Actually, it’s not like that at all. For the purposes of this exercise, it would be really quite handy if you could somehow forget that it was a Golf at all. If you do not, you’ll think that it’s another fast and fluent Golf, in the finest traditions of all those fast and fluent Golfs since the original GTI let the world believe that VW invented the hot hatchback almost 40 years ago.

 

Worse, you might believe that it’s like the previous Golf R, only a bit quicker, and then you’ll be struggling to see how it even made it into the top 50, let alone won the whole contest outright.

 

Think of it, then, as another car, a breed apart, and take our word that whatever it may look like, whatever it may be based upon, this is a whole new level of hot hatchery. And because hot hatches are what people who need a practical car but love to drive actually go out and buy, that makes it quite an important car, too.

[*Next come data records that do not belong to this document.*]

/-- The sign rule says that the signed sum left -128..127 (R860). -/
theorem signRule_iff_signed (a v : Byte) (c : Bool) :
    let r := BitVec.ofNat 8 (a.toNat + v.toNat + c.toNat)
    (a ^^^ r) &&& (v ^^^ r) &&& 0x80#8 ≠ 0x00#8 ↔
      a.toInt + v.toInt + c.toNat < -128 ∨ a.toInt + v.toInt + c.toNat > 127 := by
  intro r
  have hr : r.toNat = (a.toNat + v.toNat + c.toNat) % 256 := BitVec.toNat_ofNat _ 8
  have hc := Bool.toNat_le c
  simp only [signRule_iff, ne_eq, BitVec.msb_eq_decide, decide_eq_decide, hr, BitVec.toInt_eq_toNat_cond]
  split <;> split <;> omega

section
variable (a v : Byte) (c : Bool)

theorem addBinary_carry_iff : (addBinary a v c).carry = true ↔ a.toNat + v.toNat + c.toNat > 0xFF :=
  decide_eq_true_iff

theorem addBinary_overflow_iff :
    let r := BitVec.ofNat 8 (a.toNat + v.toNat + c.toNat)
    (addBinary a v c).overflow = true ↔ (a ^^^ r) &&& (v ^^^ r) &&& 0x80#8 ≠ 0x00#8 := bne_iff_ne

theorem not_toNat : ((~~~v).toNat : Int) = 255 - v.toNat := by
  rw [BitVec.toNat_not]
  omega

theorem not_toInt : (~~~v).toInt = -v.toInt - 1 := by
  rw [BitVec.toInt_eq_toNat_cond, BitVec.toInt_eq_toNat_cond, BitVec.toNat_not]
  split <;> split <;> omega

/-- Adding the complement subtracts, modulo 256 (R861). -/
theorem addBinary_not_value :
    (addBinary a (~~~v) c).value = BitVec.ofInt 8 (a.toNat - v.toNat - (1 - c.toNat : Int)) := by
  have hnot := not_toNat v
  apply BitVec.eq_of_toNat_eq
  rw [BitVec.toNat_ofInt, addBinary, BitVec.toNat_ofNat]
  omega

/-- The carry of a subtraction says that it did not borrow (R861). -/
theorem addBinary_not_carry_iff :
    (addBinary a (~~~v) c).carry = true ↔ (a.toNat : Int) - v.toNat - (1 - c.toNat : Int) ≥ 0 := by
  have hnot := not_toNat v
  rw [addBinary_carry_iff]
  omega

/-- The overflow of an addition says that the signed sum left -128..127 (R860). -/
theorem addBinary_overflow_iff_signed : (addBinary a v c).overflow = true ↔
    a.toInt + v.toInt + c.toNat < -128 ∨ a.toInt + v.toInt + c.toNat > 127 :=
  (addBinary_overflow_iff a v c).trans (signRule_iff_signed a v c)

/-- The overflow of a subtraction says that the signed difference left -128..127 (R861). -/
theorem addBinary_not_overflow_iff_signed : (addBinary a (~~~v) c).overflow = true ↔
    a.toInt - v.toInt - (1 - c.toNat : Int) < -128 ∨ a.toInt - v.toInt - (1 - c.toNat : Int) > 127 := by
  rw [addBinary_overflow_iff_signed, not_toInt]
  omega

end

/-! The result by the decimal flag: binary, or under `DECIMAL_MODEL = c02` decimal. -/

theorem adcOut_binary (model : DecimalModel) (a v : Byte) (c : Bool) : adcOut model false a v c = addBinary a v c := rfl

theorem adcOut_c02 (a v : Byte) (c : Bool) : adcOut .c02 true a v c = addDecimal a v c := rfl

theorem sbcOut_binary (model : DecimalModel) (a v : Byte) (c : Bool) :
    sbcOut model false a v c = addBinary a (~~~v) c := rfl

theorem sbcOut_c02 (a v : Byte) (c : Bool) : sbcOut .c02 true a v c = subDecimal a v c := rfl

/-- Settles O49: each form adds its operand; the sign rule is the signed range. -/
theorem adcResult : Obligations.AdcResult := by
  intro v b w s f hf
  obtain ⟨hop, hexec⟩ := adcForms_exec s v b w f hf
  obtain ⟨t, hrun, ha, hc, hv, hnz, hread, hframe⟩ := setAlu_result (hexec.trans (adc_eq s f.operand))
  refine ⟨hop, t, hrun, hnz, hread, hframe, fun hd => ?_, fun hd hmodel => ?_⟩
  · rw [hd, adcOut_binary] at ha hc hv
    rw [ha, hc, hv]
    exact ⟨rfl, addBinary_carry_iff .., addBinary_overflow_iff .., addBinary_overflow_iff_signed ..⟩
  · rw [hd, hmodel, adcOut_c02] at ha hc hv
    rw [ha, hc, hv]
    exact ⟨rfl, decide_eq_true_iff, decide_eq_true_iff⟩

/-- Settles O50: each form adds the complement of its operand, which is subtracting it. -/
theorem sbcResult : Obligations.SbcResult := by
  intro v b w s f hf
  obtain ⟨hop, hexec⟩ := sbcForms_exec s v b w f hf
  obtain ⟨t, hrun, ha, hc, hv, hnz, hread, hframe⟩ := setAlu_result (hexec.trans (sbc_eq s f.operand))
  refine ⟨hop, t, hrun, hnz, hread, hframe, fun hd => ?_, fun hd hmodel => ?_⟩
  · rw [hd, sbcOut_binary] at ha hc hv
    rw [ha, hc, hv]
    exact ⟨rfl, addBinary_not_value .., addBinary_carry_iff .., addBinary_not_carry_iff .., addBinary_overflow_iff ..,
      addBinary_not_overflow_iff_signed ..⟩
  · rw [hd, hmodel, sbcOut_c02] at ha hc hv
    rw [ha, hc, hv]
    exact ⟨rfl, addBinary_carry_iff .., addBinary_overflow_iff ..⟩

/-! Packed BCD (R862, R863, R870). -/

theorem and_0x0F_toNat (v : Byte) : (v &&& 0x0F#8).toNat = v.toNat % 16 :=
  Nat.and_two_pow_sub_one_eq_mod v.toNat 4

/-- The high digit is what the low digit leaves of the byte. -/
theorem and_0xF0_toNat (v : Byte) : (v &&& 0xF0#8).toNat = v.toNat / 16 * 16 := by
  have hdisjoint : (v &&& 0xF0#8) &&& (v &&& 0x0F#8) = 0#8 := by
    rw [BitVec.and_assoc, BitVec.and_comm v 0x0F#8, ← BitVec.and_assoc 0xF0#8]
    simp
  have hsplit : (v &&& 0xF0#8) + (v &&& 0x0F#8) = v := by
    rw [BitVec.add_eq_or_of_and_eq_zero _ _ hdisjoint]
    exact BitVec.and_or_distrib_left.symm.trans BitVec.and_allOnes
  have hle : (v &&& 0xF0#8).toNat ≤ v.toNat := Nat.and_le_left
  have hsum := congrArg BitVec.toNat hsplit
  rw [BitVec.toNat_add, and_0x0F_toNat] at hsum
  omega

/-- A number below 100 by its two decimal digits. -/
theorem exists_digits {n : Nat} (h : n < 100) : ∃ p q, p < 10 ∧ q < 10 ∧ n = 10 * p + q :=
  ⟨n / 10, n % 10, by omega, by omega, by omega⟩

section
variable {p q : Nat} (hp : p < 10) (hq : q < 10)
include hp hq

theorem bcd_toNat : (bcd (10 * p + q)).toNat = 16 * p + q := by
  rw [bcd, BitVec.toNat_ofNat]
  omega

theorem bcd_low : (bcd (10 * p + q) &&& 0x0F#8).toNat = q := by
  rw [and_0x0F_toNat, bcd_toNat hp hq]
  omega

theorem bcd_high : (bcd (10 * p + q) &&& 0xF0#8).toNat = 16 * p := by
  rw [and_0xF0_toNat, bcd_toNat hp hq]
  omega

variable {p' q' : Nat} (hp' : p' < 10) (hq' : q' < 10) (c : Bool)

omit hp hq in
/-- The digits of a sum: the units carry into the tens. -/
theorem add_digits : (10 * p + q + (10 * p' + q') + c.toNat) % 100 =
    10 * ((p + p' + (q + q' + c.toNat) / 10) % 10) + (q + q' + c.toNat) % 10 := by
  omega

include hp' hq'

/-- The digits of a difference, as those of the sum with the nines' complement. -/
theorem sub_digits : (10 * p + q + 99 + c.toNat - (10 * p' + q')) % 100 =
    10 * ((p + (9 - p') + (q + (9 - q') + c.toNat) / 10) % 10) + (q + (9 - q') + c.toNat) % 10 := by
  omega

/-- 6 is added to a digit that passed 9: to the low one first, then to the high one (R862). -/
theorem addDecimal_bcd_value : (addDecimal (bcd (10 * p + q)) (bcd (10 * p' + q')) c).value =
    bcd ((10 * p + q + (10 * p' + q') + c.toNat) % 100) := by
  have hc := Bool.toNat_le c
  apply BitVec.eq_of_toNat_eq
  rw [add_digits, bcd_toNat (Nat.mod_lt _ (by decide)) (Nat.mod_lt _ (by decide))]
  simp only [addDecimal, decimalLow, BitVec.toNat_ofNat, bcd_low hp hq, bcd_low hp' hq', bcd_high hp hq,
    bcd_high hp' hq']
  split <;> split <;> omega

theorem addDecimal_bcd_carry_iff : (addDecimal (bcd (10 * p + q)) (bcd (10 * p' + q')) c).carry = true ↔
    10 * p + q + (10 * p' + q') + c.toNat ≥ 100 := by
  have hc := Bool.toNat_le c
  simp only [addDecimal, decimalLow, bcd_low hp hq, bcd_low hp' hq', bcd_high hp hq, bcd_high hp' hq',
    decide_eq_true_iff]
  split <;> split <;> omega

/-- 6 is taken from a digit that borrowed: from the high one first, then from the low one (R863). -/
theorem subDecimal_bcd_value : (subDecimal (bcd (10 * p + q)) (bcd (10 * p' + q')) c).value =
    bcd ((10 * p + q + 99 + c.toNat - (10 * p' + q')) % 100) := by
  have hc := Bool.toNat_le c
  apply BitVec.eq_of_toNat_eq
  rw [sub_digits hp hq hp' hq', bcd_toNat (Nat.mod_lt _ (by decide)) (Nat.mod_lt _ (by decide))]
  simp only [subDecimal, BitVec.toNat_ofInt, bcd_low hp hq, bcd_low hp' hq', bcd_toNat hp hq, bcd_toNat hp' hq']
  split <;> split <;> omega

theorem subDecimal_bcd_carry_iff : (subDecimal (bcd (10 * p + q)) (bcd (10 * p' + q')) c).carry = true ↔
    10 * p + q + c.toNat ≥ 10 * p' + q' + 1 := by
  have hc := Bool.toNat_le c
  rw [subDecimal, subBinary, addBinary_not_carry_iff, bcd_toNat hp hq, bcd_toNat hp' hq']
  omega

end

/-- Settles O51: decimal addition and subtraction of packed digits, digit by digit. -/
theorem decimalArithmeticIsDecimal : Obligations.DecimalArithmeticIsDecimal := by
  intro v b w s x y hd hmodel hx hy hacc
  obtain ⟨p, q, hp, hq, rfl⟩ := exists_digits hx
  obtain ⟨p', q', hp', hq', rfl⟩ := exists_digits hy
  refine ⟨fun f hf hoperand => ?_, fun f hf hoperand => ?_⟩
  · obtain ⟨-, hexec⟩ := adcForms_exec s v b w f hf
    obtain ⟨t, hrun, ha, hc, -⟩ := setAlu_result (hexec.trans (adc_eq s f.operand))
    rw [hd, hmodel, adcOut_c02, hacc, hoperand] at ha hc
    exact ⟨t, hrun, ha.trans (addDecimal_bcd_value hp hq hp' hq' _), hc ▸ addDecimal_bcd_carry_iff hp hq hp' hq' _⟩
  · obtain ⟨-, hexec⟩ := sbcForms_exec s v b w f hf
    obtain ⟨t, hrun, ha, hc, -⟩ := setAlu_result (hexec.trans (sbc_eq s f.operand))
    rw [hd, hmodel, sbcOut_c02, hacc, hoperand] at ha hc
    exact ⟨t, hrun, ha.trans (subDecimal_bcd_value hp hq hp' hq' _), hc ▸ subDecimal_bcd_carry_iff hp hq hp' hq' _⟩

end Sys2Proof.Machine
end

section
/-! PROOFS. Branches, jumps and calls (47_control_transfer.md). -/

namespace Sys2Proof.Machine

/-! A write of PC leaves the outcome, the port's record, registers, flags and memory alone (R108). -/

section
variable {s t : State}

theorem Completed.setPc (h : Completed s t) (w : Word) : Completed s (t.setPc w) := h

theorem PortAfter.setPc {ops : List PortOp} (h : PortAfter s t ops) (w : Word) : PortAfter s (t.setPc w) ops := h

theorem Frame.setPc {regs : List Reg} {flags : List Flag} {stored : List Word} (h : Frame s t regs flags stored)
    (w : Word) : Frame s (t.setPc w) regs flags stored := { h with }

theorem PushedWord.setPc {u : State} {w : Word} (h : PushedWord s u t w) (target : Word) :
    PushedWord s u (t.setPc target) w := by
  obtain ⟨hcompleted, hsp, hhigh, hlow, hframe, hport⟩ := h
  exact ⟨hcompleted, hsp, hhigh, hlow, hframe.setPc target, hport⟩

end

theorem completed_refl (s : State) : Completed s s := ⟨rfl, rfl, rfl⟩

theorem portAfter_refl (s : State) : PortAfter s s [] := ⟨(List.append_nil _).symm, rfl⟩

/-! The relative branches (R750 to R759). -/

/-- A branch writes PC alone, and consumes its displacement whether or not it is taken. -/
theorem branch_eq_setPc (s : State) (d : Displacement) (taken : Bool) :
    branch d taken s = .next (s.setPc (if taken then (s.relTarget d).1 else (s.relTarget d).2.pc)) := by
  rw [branch_eq]
  cases d <;> cases taken <;> rfl

/-- Settles O37: each form is a branch on its flag. -/
theorem branchResult : Obligations.BranchResult := by
  intro d w s f hf
  obtain ⟨hop, hexec⟩ := branchForms_exec s d w f hf
  exact ⟨hop, _, hexec.trans (branch_eq_setPc s _ _), completed_refl s, portAfter_refl s, (Frame.refl s).setPc _, rfl⟩

/-! BBRn, BBSn (R760, R770). -/

/-- The n-th variant has opcode 0x0F + 0x10 n (R761 to R768). -/
theorem bbrForms_opcode (b d : Byte) : ∀ f ∈ bbrForms b d, f.opcode = BitVec.ofNat 8 (0x0F + 0x10 * f.operand) := by
  simp [bbrForms]

/-- The n-th variant has opcode 0x8F + 0x10 n (R771 to R778). -/
theorem bbsForms_opcode (b d : Byte) : ∀ f ∈ bbsForms b d, f.opcode = BitVec.ofNat 8 (0x8F + 0x10 * f.operand) := by
  simp [bbsForms]

/-- A branch on a bit reads the byte and writes PC. -/
theorem branchOnBit_eq_setPc (s : State) (bit : Bool) (n : Nat) (b d : Byte) :
    branchOnBit bit n b d s = .next ((s.afterRead (zext b)).setPc
      (if (s.portByte (zext b)).getLsbD n = bit then s.pc + 2#16 + sext d else s.pc + 2#16)) := by
  rw [branchOnBit_eq]
  split
  · rfl
  · rfl

/-- A short displacement is added as a signed number, modulo 2^16 (R426). -/
theorem toNat_add_sext (w : Word) (d : Byte) : ((w + sext d).toNat : Int) = (w.toNat + d.toInt) % 65536 := by
  rw [toNat_add_toInt, sext, BitVec.toInt_signExtend_of_le (by decide)]

theorem branchOnBit_result (s : State) (bit : Bool) (n : Nat) (b d : Byte) :
    let m := s.portByte (zext b)
    ∃ t, branchOnBit bit n b d s = .next t ∧ Completed s t ∧ PortAfter (s.afterRead (zext b)) t [] ∧
      Frame s t [] [] [] ∧
      (m.getLsbD n = bit → (t.pc.toNat : Int) = ((s.pc + 2#16).toNat + d.toInt) % 65536) ∧
      (m.getLsbD n ≠ bit → t.pc = s.pc + 2#16) := by
  intro m
  refine ⟨_, branchOnBit_eq_setPc s bit n b d, completed_refl s, portAfter_refl (s.afterRead (zext b)),
    ((Frame.refl s).afterRead _).setPc _, fun htaken => ?_, fun hnot => ?_⟩
  · rw [State.setPc_pc, if_pos htaken, toNat_add_sext]
  · rw [State.setPc_pc, if_neg hnot]

/-- Settles O38: each variant is a branch on its bit. -/
theorem bitBranchResult : Obligations.BitBranchResult := by
  intro b d s g hg f hf
  simp only [List.mem_cons, List.not_mem_nil, or_false] at hg
  rcases hg with rfl | rfl
  · obtain ⟨hop, hexec⟩ := bbrForms_exec s b d f hf
    exact ⟨hop, bbrForms_opcode b d f hf, hexec ▸ branchOnBit_result s false f.operand b d⟩
  · obtain ⟨hop, hexec⟩ := bbsForms_exec s b d f hf
    exact ⟨hop, bbsForms_opcode b d f hf, hexec ▸ branchOnBit_result s true f.operand b d⟩

/-! JMP (R780), JSR and BSR (R781, R782). -/

/-- Settles O39: the effective address goes to PC. -/
theorem jumpResult : Obligations.JumpResult := by
  intro w s f hf
  obtain ⟨hop, hexec⟩ := jmpForms_exec s w f hf
  exact ⟨hop, _, hexec.trans (jmp_eq s f.operand), rfl, (completed_ea s f.operand).setPc _, portAfter_refl _,
    (Frame.ea s f.operand).setPc _⟩

theorem call_of_push16_error {s t : State} {target : Word} (h : s.push16 (s.pc - 1#16) = .error t) :
    call target s = .next t := by rw [call, h]

/-- Reading the target of a call moves PC past the operand bytes and makes port reads, nothing else (R781, R782). -/
theorem callForms_read {w : Word} {f : Form (State → Word × State)} (hf : f ∈ callForms w) (s : State) :
    Completed s (f.operand s).2 ∧ Frame s (f.operand s).2 [] [] [] ∧ (f.operand s).2.pc = s.pc + 2#16 := by
  obtain ⟨target, draws, ops, hread⟩ := callForms_operand hf s
  rw [hread]
  exact ⟨⟨rfl, rfl, rfl⟩, { Frame.refl s with }, rfl⟩

/-- Settles O40: the target is read, then the address of the last byte is pushed; the jump is last. -/
theorem callResult : Obligations.CallResult := by
  intro w s f hf
  obtain ⟨hop, hexec⟩ := callForms_exec s w f hf
  obtain ⟨hcompleted, hframe, hpc⟩ := callForms_read hf s
  have hlast : (f.operand s).2.pc - 1#16 = s.pc + 1#16 := by
    rw [hpc]
    exact add_sub_assoc s.pc 2#16 1#16
  refine ⟨hop, fun hroom => ?_, fun hroom => ?_⟩
  · obtain ⟨t, hpush, -, hpushed⟩ := push16_pushedWord hcompleted hframe hroom (s.pc + 1#16)
    rw [← hlast] at hpush
    exact ⟨_, hexec.trans (call_of_push16 hpush), rfl, hpushed.setPc _⟩
  · obtain ⟨t, hpush, hover⟩ := push16_overflowed hcompleted hframe hroom (s.pc + 1#16)
    have ⟨_, htpc, _⟩ := hover
    rw [← hlast] at hpush
    exact ⟨t, hexec.trans (call_of_push16_error hpush), htpc.trans hpc, hover⟩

It is no exaggeration to say that when you dial up Race mode and fire it at a tricky road, it doesn’t feel like any kind of Golf at all.

 

Indeed, and in the same way as Nascar racers have superficially familiar road car bodies draped over race car muscle and bone, so this R feels almost like a silhouette Golf. It offers not just raw speed but also far more valuable gifts such as grip, composure and feel.

 

How do we know how good this car is? Because the tougher the test you set it, the better it feels; that’s the test that cannot be ducked. There are lots of cars that might feel good when hunkered down in a quick, smooth, constant-radius curve. But what about one that’s narrow, treacherous and teeming with crafty changes to camber and surface? A decent British B-road, in other words. That’s a challenge of a different magnitude and one that the Golf R tackles with indecent relish.

 

Of course, being merely capable in such conditions is only half the battle. It is the most important quality, because without the confidence that’s a natural byproduct of such excellence, you never want to drive it like that in the first place.

 

But then comes the other stuff: the throttle response that you’d simply not ascribe to a small, four-cylinder engine through which a great deal of turbo boost is being blown. You’d expect it to sound as interesting as a digital radio in a tunnel. In fact, it sounds fabulous.

 

Then there’s the balance. This car has four-wheel drive, so you expect it to understeer, but it doesn’t. It just steers, jabbing into the apex with its quick, accurate steering, swivelling its hips into neutrality or better if you lift off the throttle. It’s not just capable; it’s massively, implausibly involving, too.

 

Sooner or later the road will end, you’ll take a deep breath, press a couple of buttons and the car will go back to being an everyday, common-or-garden, quiet, comfortable, well built and spacious Volkswagen Golf.

 

Doubtless there have been other hatchbacks as incisive as this and some, perhaps, as easy to live with. But these talents have never been combined in the same car until now.

 

This may just look like a Golf in running gear with a sharper set of spikes, but it’s not: it’s a landmark in real-world performance car design. And in its very best form – with three doors and a manual gearbox, just like the one you see here – it’s yours for less than £30,000.